While I generally agree that I think of the term as meaning "underserved" in terms of healthcare resources or requiring financial support, I think it depends, and probably not every school views things the same way. For me, the parts that I think seem most appropriate to be considered "disadvantaged" would be the involuntary psych holds mom's life, and father dying at age 16. That means for at least 2 years (and immediately prior to entering college) they were living on the father's pension, which may or may not have been adequate. It would not surprise me based on this story to hear that at some point they received other financial assistance, or that other factors occurred during those two years hindered the OP's readiness for college.

Furthermore, it's not clear to me that the cutoff for being disadvantaged ends at 18. Being homeless in the last year prior to applying to med school would seem to place an applicant at a disadvantage. While a school can choose to factor that in or not, I don't think one would be seen NEGATIVELY for writing a disadvantaged essay given the circumstances.

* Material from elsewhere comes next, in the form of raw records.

-- ==== Sys2Proof/Machine/Power.lean ====
section
/-! DEFINITION.  Device states and wake (R343 to R366): domains by state, regulators, entry, capture, exit, VIGIL. -/

set_option Elab.async false

namespace Sys2Proof.Machine

def Dev.setPwr (d : Dev) (f : PwrState → PwrState) : Dev := { d with pwr := f d.pwr }

/-! ### Domains by device state (R344, R348, Table 14.4) -/

/-- The state whose column of Table 14.4 is in force: during an entry that of the state left, during an exit RUN. -/
def Dev.columnState (d : Dev) : Nat :=
  match d.pwrState with
  | 4 => d.pwr.origin
  | 5 => 0
  | k => k

/-- Half of the Col lanes has a present lane: 0 lanes 0–23, 1 lanes 24–47. -/
def Dev.colHalfUsed (d : Dev) (h : Nat) : Bool :=
  if d.on F.COL_CTRL_MLV_MODE then h == 0 && !d.mlvLanes.isEmpty else (List.range 24).any fun l => d.lanePresent (24 * h + l)

/-- Table 14.4 marks domain `k` ON in the state in force. -/
def Dev.markedOn (d : Dev) (k : Nat) : Bool :=
  if k = 0 then true
  else
    match d.columnState with
    | 0 =>
      match k with
      | 2 => d.portEnabled 0
      | 3 => d.portEnabled 1
      | 4 => d.on F.RX_PORT_STATUS_DSC_ON 0 || d.on F.RX_PORT_STATUS_DSC_ON 1
      | 8 => d.colHalfUsed 0
      | 9 => d.colHalfUsed 1
      | 14 => d.inWall
      | _ => decide (k ≤ 15)
    | 1 =>
      match k with
      | 2 | 3 | 4 | 6 | 12 => false
      | 8 => d.colHalfUsed 0
      | 9 => d.colHalfUsed 1
      | 14 => d.inWall
      | _ => decide (k ≤ 15)
    | _ => false

/-- Domains that are in RET on entry into VIGIL or DORMANT and wake on access. -/
def onAccess (k : Nat) : Bool := k == 1 || (5 ≤ k && k ≤ 7) || k == 10 || k == 11

/-- Every domain but AO is in RET. -/
def Dev.allRet (d : Dev) : Bool := (List.range 79).all fun i => d.domState (i + 1) == 1

/-- The domains that an entry puts into RET: of FALLOW those of Table 14.6, step 7; of VIGIL and DORMANT all. -/
def entryDomains (target : Nat) : List Nat :=
  if target = 1 then [6, 4, 2, 3, 12] ++ (List.range 64).map domGlen else (List.range 79).map (· + 1)

/-- An entry has reached the step that powers domains down. -/
def Dev.entryDowns (d : Dev) : Bool :=
  d.pwrState == 4 && (if d.pwr.target = 1 then d.pwr.captured else !d.pwr.offList)

/-- IDLE_US without an access: an AUTO domain goes to RET unless its state or REQ holds it ON; in VIGIL and DORMANT a
domain that an access woke returns to RET (R344, R348). -/
def Dev.domainIdle (d : Dev) (k : Nat) : Dev :=
  let due := d.on F.DOM_CTRL_AUTO k || ((d.pwrState == 2 || d.pwrState == 3) && onAccess k)
  if k = 0 || !due || d.get F.DOM_CTRL_REQ k == 1 || d.markedOn k then d else d.startDown k

/-- REQ = ON (R348). -/
def Dev.domReqOn (d : Dev) (k : Nat) : Dev := if k = 0 then d else (d.put F.DOM_CTRL_REQ 1 k).startWake k

/-- REQ = RET: refused for a domain that the state in force marks ON (R348). -/
def Dev.domReqRet (d : Dev) (k : Nat) : Dev :=
  if k = 0 then d
  else if d.markedOn k then d.raise Ev.DOM_REFUSE k
  else (d.put F.DOM_CTRL_REQ 2 k).startDown k

/-! ### Pad hold (R366) -/

/-- The pad group of PAD_HOLD that a domain owns. -/
def padGroup (k : Nat) : Option Nat :=
  match k with
  | 8 | 9 => some 0
  | 5 => some 1
  | 2 | 3 => some 3
  | 14 => some 4
  | 15 => some 5
  | _ => none

/-- A GPIO pin is driven high: by GPIO_OUT where GPIO_OE is 1, what a sequence has set, or the alternate function, LOAD on GPIO[14] and POL on
GPIO[15] in mini-LVDS mode (R149, R470). -/
def Dev.gpioHigh (d : Dev) (i : Nat) : Bool :=
  match d.get F.GPIO_CFG_FUNC i with
  | 0 => bit (d.get F.GPIO_OE_OE) i && bit (d.get F.GPIO_OUT_OUT) i
  | 2 => (i == 14 && decide (0 < d.col.mlvLoad)) || (i == 15 && d.col.mlvPol)
  | _ => d.pseq.gpio.contains i

/-- Levels that a pad group drives: driven lanes, gate outputs in the active levels of GATE_POL with GDIS at bit 22, GPIO
levels (Table 6.10). -/
def Dev.padLevel (d : Dev) (g : Nat) : Nat :=
  match g with
  | 0 => maskOf 48 fun l => d.laneDrive l != .elecIdle
  | 1 => maskOf 23 fun p => d.gateHigh p (d.gateActive p)
  | 2 => maskOf 16 d.gpioHigh
  | _ => 0

/-- The pins of a pad group have a level: those of the panel are high-impedance from reset until the ON list (Table
6.10). -/
def Dev.padDriven (d : Dev) (g : Nat) : Bool := d.gate.driven || g == 0 || decide (2 < g)

/-- The pads obey the TAP (R429). -/
def Dev.tapPads (d : Dev) : Bool := [0x00, 0x03, 0x04, 0x05, 0x06].contains d.tap.ir

/-- What the pins of a group show, none when they are high-impedance: what the TAP drives, a held level, or the device's
own (R366, R429, Table 6.10). -/
def Dev.padShown (d : Dev) (g : Nat) : Option Nat :=
  if d.tapPads then (if d.tap.ir = 0x06 then none else some (Config.tapPad d.tap.dr g))
  else if !d.padDriven g then none
  else some ((assoc g d.pwr.padLevels).getD (d.padLevel g))

/-- A pad group is latched. -/
def Dev.padLatch (d : Dev) (g : Nat) : Dev :=
  if bit (d.get F.PAD_HOLD_HELD) g then d
  else (d.setPwr fun p => { p with padLevels := assocSet g (d.padLevel g) p.padLevels }).put F.PAD_HOLD_HELD
    (putBit (d.get F.PAD_HOLD_HELD) g true)

/-- A pad group is released. -/
def Dev.padFree (d : Dev) (g : Nat) : Dev :=
  let d := (d.setPwr fun p => { p with padLevels := assocDel g p.padLevels, releaseWait := removeN g p.releaseWait }).put
    F.PAD_HOLD_HELD (putBit (d.get F.PAD_HOLD_HELD) g false)
  if d.get F.PAD_HOLD_HELD = 0 ∧ d.pwr.onAfterRelease then
    (d.setPwr fun p => { p with onAfterRelease := false }).pseqOn
  else d

/-- Domains that own a pad group. -/
def padDomains (g : Nat) : List Nat := idxs 16 fun k => padGroup k == some g

/-- A write of PAD_HOLD releases groups; one whose domain is in RET wakes the domain first (R366). -/
def Dev.padRelease (d : Dev) (mask : Nat) : Dev :=
  d.each (idxs 6 fun g => bit mask g && bit (d.get F.PAD_HOLD_HELD) g) fun d g =>
    if (padDomains g).all d.domOn then d.padFree g
    else (d.setPwr fun p => { p with releaseWait := insertN g p.releaseWait }).each (padDomains g) Dev.startWake

/-! ### The entry into VIGIL or DORMANT (R360) -/

/-- Steps 6 to 8: with every domain in RET, VDD_CORE is lowered, and VDD_PHY switched off. -/
def Dev.tryLower (d : Dev) : Dev :=
  if d.pwrState = 4 ∧ d.pwr.target ≠ 1 ∧ d.pwr.offList = false ∧ d.pwr.lowering = false ∧ d.allRet then
    let d := d.setPwr fun p => { p with lowering := true }
    let d := if d.get F.VREG_STATUS_POINT = 0 then d else d.vregRequest 0 0 .entry
    if d.pwr.target = 3 ∧ d.on F.PWR_CFG_PHY_OFF ∧ d.pwr.phyOff = false then
      match d.phyRail with
      | some k => d.vregRequest k 0 .entry
      | none => d
    else d
  else if (d.pwrState = 2 ∨ d.pwrState = 3) ∧ d.get F.VREG_STATUS_POINT ≠ 0 ∧ d.allRet ∧ d.pwr.vreqs.isEmpty then
    d.vregRequest 0 0 .entry
  else d

/-- Bank `k` is in the keep mask of a state (Table 14.17). -/
def Dev.keepBank (d : Dev) (s k : Nat) : Bool :=
  if k < 32 then bit (d.get F.KEEP_LS_LO_BANKS s) k else bit (d.get F.KEEP_LS_HI_BANKS s) (k - 32)

/-- Segments of a channel that a state keeps. -/
def Dev.keepSegs (d : Dev) (s ch : Nat) : Nat :=
  if ch < 4 then bits (d.get F.KEEP_PASR_LO_SEGS s) (8 * ch + 7) (8 * ch)
  else bits (d.get F.KEEP_PASR_HI_SEGS s) (8 * ch - 25) (8 * ch - 32)

/-- The banks' requests are saved, unless the state left saved them, and set under the keep mask of state `s` (R360). -/
def Dev.setBanks (d : Dev) (s : Nat) : Dev :=
  let d := if d.pwr.savedBanks.isEmpty then
      d.setPwr fun p => { p with savedBanks := (List.range 64).map fun k => (k, d.get F.LS_BANK_CTRL_STATE_REQ k) }
    else d
  d.each (List.range 64) fun d k =>
    d.bankRequest k (match s, d.keepBank s k with
      | 0, true => 0
      | 0, false => 1
      | _, true => 1
      | _, false => 2)

/-- Every bank returns to the request it held before entry (R359, R363). -/
def Dev.restoreBanks (d : Dev) : Dev :=
  (d.each d.pwr.savedBanks fun d p => d.bankRequest p.1 p.2).setPwr fun p => { p with savedBanks := [] }

/-- A trained channel goes to self-refresh with the segments that state `s` keeps. -/
def Dev.sleepChannel (d : Dev) (s ch : Nat) : Dev :=
  if d.chState ch = 2 ∨ d.chState ch = 4 ∨ d.chState ch = 5 then
    (d.put F.DRAM_CH_CFG_PASR (d.keepSegs s ch) ch).enterSelfRefresh ch
  else d

/-- Steps 2 to 5, once the OFF list has ended; the dale clock leaves 800 MHz before the voltage falls (R350). -/
def Dev.sleepDown (d : Dev) : Dev :=
  if d.pwrState = 4 ∧ d.pwr.target ≠ 1 ∧ d.pwr.offList ∧ d.pseqList = 0 then
    let s := d.pwr.target - 1
    let d := d.setPwr fun p => { p with offList := false, dale800 := false, turboAcked := false }
    let d := { d.each (List.range 6) Dev.padLatch with scan := { d.scan with inFrame := false, lit := false, latched := false } }
    let d := (d.setBanks s).each (List.range 8) fun d ch => d.sleepChannel s ch
    (d.each (entryDomains 2) Dev.startDown).tryLower
  else d

/-- An entry into VIGIL (2) or DORMANT (3) begins with the OFF list; calibration windows end (R265, R360). -/
def Dev.sleepEntry (d : Dev) (target : Nat) : Dev :=
  let st := d.pwrState
  let d := ((d.put F.PWR_STATE_STATE 4).put F.PWR_STATE_PENDING target).calEndAll.setPwr fun p =>
    { p with target := target, origin := st, exitAfter := false, offList := true, lowering := false, captureNext := false,
             capturing := false, noDispatch := true, onAfterRelease := false }
  d.pseqOff.sleepDown

/-! ### State commands (R353 to R355, Table 14.5) -/

/-- FALLOW may be entered (R355). -/
def Dev.fallowAllowed (d : Dev) : Bool :=
  let v := d.get F.PWR_CFG_FALLOW_V_TOTAL
  decide (d.level ≤ 1) && d.chTrained 7 7 && decide (d.vTotal ≤ v) &&
    decide (v * d.get F.RASTER_H_H_TOTAL * 1000000 ≤ d.floorNs * 8 * d.get F.PIPE_CLK_FREQ)

/-- FALLOW is accepted: the next latch point marks the capture frame (R355). -/
def Dev.fallowEntry (d : Dev) : Dev :=
  ((d.put F.PWR_STATE_STATE 4).put F.PWR_STATE_PENDING 1).setPwr fun p =>
    { p with target := 1, origin := 0, captureNext := true, captured := false, exitAfter := false }

/-- The device takes the Almanac role (R333, R354). -/
def Dev.takeAlmanac (d : Dev) : Dev :=
  let d := ((d.setWallState 5).put F.WALL_STATUS_HOPS 0).inc F.WALL_STATUS_EPOCH
  ((d.updWall fun w => { w with root := d.ownAddr, upstream := none, members := [], binds := (d.ownAddr.map fun a => (d.uid, a)).toList, near := 0, far := 0 }).raise
    Ev.WALL_ALMANAC).showWall

/-- A RUN command is a wake (R359, R365): its source latches when enabled. -/
def Dev.runCmd (d : Dev) (src detail : Nat) : Dev :=
  let d := if bit (d.get F.WAKE_EN_SRC) (src - 1) then
      (d.put F.WAKE_PENDING_SRC (putBit (d.get F.WAKE_PENDING_SRC) (src - 1) true)).raise Ev.WAKE
    else d
  d.actWake src detail

/-- HANDOVER goes to address 0 (R333, R354, Table 14.5): a STATE packet whose F the spec leaves open (log entry 88). -/
def Dev.sendHandover (d : Dev) : Dev :=
  let (k, d) := d.fresh
  match d.wallDown.find? fun q => (d.wp q).learned.contains 0 with
  | some q => d.wallSend q ⟨0x31, 0, d.wallSrc, [byteOf 5, 0, 0, 0] ++ (List.range 4).map (Config.freeByte k)⟩
  | none => d.inc F.WALL_DROP_COUNT_COUNT

/-- A command acts on the state in force: RUN, FALLOW, VIGIL or DORMANT. -/
def Dev.applyCmd (d : Dev) (c : StateCmd) : Dev :=
  let st := d.pwrState
  match c.code with
  | 0 => if st = 0 then d else d.runCmd c.src c.detail
  | 1 => if st = 0 ∧ d.fallowAllowed then d.fallowEntry else d.raise Ev.PWR_REFUSE
  | 2 => if st ≤ 1 then d.sleepEntry 2 else d.raise Ev.PWR_REFUSE
  | 3 => if st ≤ 2 then d.sleepEntry 3 else d.raise Ev.PWR_REFUSE
  | 4 => if st = 0 ∧ d.chTrained 7 7 then
      (d.put F.PWR_STATE_PENDING 4).setPwr fun p => { p with captureNext := true }
    else d.raise Ev.PWR_REFUSE
  | 5 => if d.inWall ∧ d.isAlmanac = false ∧ d.ownAddr = some 0 then d.takeAlmanac
    else if d.inWall ∧ c.src = 13 ∧ d.isAlmanac = true ∧ d.ownAddr ≠ some 0 then d.sendHandover
    else d.raise Ev.PWR_REFUSE
  | _ => d.raise Ev.PWR_REFUSE

/-- A command acts, or is held during a transition; RUN acts at once on an entry (R353). -/
def Dev.takeCmd (d : Dev) (c : StateCmd) : Dev :=
  if d.pwrState = 4 ∨ d.pwrState = 5 then
    if c.code = 0 ∧ d.pwrState = 4 then d.runCmd c.src c.detail
    else (d.put F.PWR_STATE_PENDING c.code).setPwr fun p => { p with heldCmd := some c }
  else d.applyCmd c

/-- A state command from firmware or the host (R353).  In a wall only the Almanac's STATE packet changes a member's
state (R354). -/
def Dev.stateCmd (d : Dev) (c : StateCmd) : Dev :=
  if d.on F.PWR_CFG_HOST_GATE ∧ c.src = 11 then d.raise Ev.STATE_REQ
  else if d.inWall ∧ d.isAlmanac = false ∧ c.code ≤ 3 then d.raise Ev.PWR_REFUSE
  else d.takeCmd c

/-- A STATE packet (R353, R354). -/
def Dev.wallCmd (d : Dev) (code f : Nat) : Dev :=
  let k := (f + 2 ^ 32 - d.get F.FRAME_COUNT_FRAME) % 2 ^ 32
  let c : StateCmd := ⟨code, 12, 0, some f⟩
  if d.on F.PWR_CFG_HOST_GATE then d.raise Ev.STATE_REQ
  else if 3 < code then d.takeCmd c
  else if k < 2 ∨ 2 ^ 31 ≤ k then d.raise Ev.PWR_REFUSE
  else if 2 ≤ d.pwrState ∧ d.pwrState ≤ 3 then d.takeCmd c
  else d.setPwr fun p => { p with wallCmd := some c }

/-- The held command is evaluated against the state that the transition has reached (R353). -/
def Dev.releaseCmd (d : Dev) : Dev :=
  match d.pwr.heldCmd with
  | some c => (d.setPwr fun p => { p with heldCmd := none }).applyCmd c
  | none => d

/-! ### The capture and the end of an entry (R356, R358, R360) -/

/-- The domains of the FALLOW entry go to RET, and channels 0–6 to self-refresh (Table 14.6, step 7). -/
def Dev.fallowDown (d : Dev) : Dev :=
  let d := (d.setPwr fun p => { p with captured := true }).each (List.range 7) fun d ch => d.sleepChannel 0 ch
  d.each (entryDomains 1) Dev.startDown

/-- The capture is complete or has failed (R356, R358). -/
def Dev.captureDone (d : Dev) : Dev :=
  let bad := d.pwr.captureBad
  if !d.pwr.capturing || (!bad && d.pwr.capNext != d.vActive * d.lineSegs) then d
  else
    let entry := d.pwrState == 4 && d.pwr.target == 1
    let d := d.setPwr fun p => { p with capturing := false, captureBad := false }
    if bad then if entry then d.abandonFallow.raise Ev.PWR_REFUSE else d.put F.PWR_STATE_PENDING 0xF
    else
      let d := (d.put F.COMP_CTRL_FALLOW_VALID 1).raise Ev.CAPTURE_DONE
      if entry then d.fallowDown else if d.pwrState = 0 then d.put F.PWR_STATE_PENDING 0xF else d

I would tend to agree that I would not discuss the abuse or the nonbinary/bisexual piece because it is more difficult to directly apply those to being "disadvantaged" rather than it just really being awful.
 
There is a lot to unpack. You should talk with a diversity expert or officer at your undergraduate school or at a medical school to help you with this. Have you declared these disadvantages in the past (when you applied to undergrad)?

I say this because every school has flexible definitions and criteria. You may be a first generation college student but not every one knows how they are disadvantaged. It does sound to me like the lack of a supportive family structure argues for being disadvantaged.